*Work to complete*
Starting at the line that holds "the word w. -/" and stopping at the line that holds "does (R353). -/", restate the records below word for word, with both of those lines included.

*Source information*
-- ==== Sys2Proof/Tests/Slice0.lean ====
section
/-! SUPPORT. Tests: ill-formed terms refused; every constructor decoded from a word written out from 30_encoding.md; one
step per instruction, with the values of 95_test_vectors.md; and, for every obligation with hypotheses, a state and
operands that meet them. -/

namespace Sys2Proof.Tests

open Sys2Proof Sys2Proof.Machine

/-! ## Helpers -/

/-- Some registers set. -/
def withV (s : State) (rs : List (Nibble × Byte)) : State := rs.foldl (fun t r => t.setV r.1 r.2) s

/-- Some memory cells set. -/
def withMem (s : State) (cs : List Host.Cell) : State := { s with mem := writeCells s.mem cs }

/-- A machine at PC = 0x300 with some registers set. -/
def at300 (rs : List (Nibble × Byte)) : State := withV { State.reset with pc := 0x300#16 } rs

/-- The state after one step on the word w. -/
def run (w : Nat) (s : State) : State :=
  match step (s.withFetchWord 16 w) with
  | .next t => t
  | _ => s

/-- The frame buffer with exactly these (column, row) pixels on. -/
def pixels (ps : List (Nat × Nat)) : BitVec 2048 :=
  ps.foldl (fun f p => f ||| BitVec.twoPow 2048 (64 * p.2 + p.1)) 0#2048

/-- The default parameters with one changed. -/
def withParams (s : State) (p : Params) : State := { s with params := p }

/-! ## Well-formedness: each check refuses an ill-formed term, and accepts a well-formed one -/

/-- An image of 3585 bytes does not fit, one of 3584 does (R353). -/
theorem test_image_too_long : imageFits (List.replicate 3585 0x00#8) = false := by
  rw [imageFits, List.length_replicate]; decide

theorem test_image_longest : imageFits (List.replicate 3584 0x00#8) = true := by
  rw [imageFits, List.length_replicate]; decide

/-- INIT_MEM names no font cell and no cell beyond the memory (R85). -/
theorem test_initMem_font : initMemFits [(0x04F, 0x12#8)] = false := by decide

theorem test_initMem_beyond : initMemFits [(0x050, 0x12#8), (0x1000, 0x12#8)] = false := by decide

theorem test_initMem_edges : initMemFits [(0x050, 0x12#8), (0xFFF, 0x12#8)] = true := by decide

/-- A launch with 79 font bytes, or with an INIT_MEM cell inside the font, is ill formed. -/
theorem test_launch_short_font :
    ({ defaultLaunch with font := fontTable.take 79 } : Launch).wellFormed = false := by decide

theorem test_launch_bad_cell :
    ({ defaultLaunch with initMem := [(0x000, 0x12#8)] } : Launch).wellFormed = false := by decide

/-- A byte list shorter than a word is no instruction (R110). -/
theorem test_truncated : decodeBytes .fault [0x12#8] = .error .truncated := by decide

/-! ## Decoding: a word for every constructor, its nibbles written out from the tables of R112 to R119 -/

theorem test_decode_display :
    decode .fault 0x00E0#16 = .ok .cls ∧ decode .fault 0xD9A3#16 = .ok (.drw 0x9#4 0xA#4 0x3#4) := by decide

*Result for this exercise*
/-- The state after one step on the word w. -/
def run (w : Nat) (s : State) : State :=
  match step (s.withFetchWord 16 w) with
  | .next t => t
  | _ => s

/-- The frame buffer with exactly these (column, row) pixels on. -/
def pixels (ps : List (Nat × Nat)) : BitVec 2048 :=
  ps.foldl (fun f p => f ||| BitVec.twoPow 2048 (64 * p.2 + p.1)) 0#2048

/-- The default parameters with one changed. -/
def withParams (s : State) (p : Params) : State := { s with params := p }

/-! ## Well-formedness: each check refuses an ill-formed term, and accepts a well-formed one -/

/-- An image of 3585 bytes does not fit, one of 3584 does (R353). -/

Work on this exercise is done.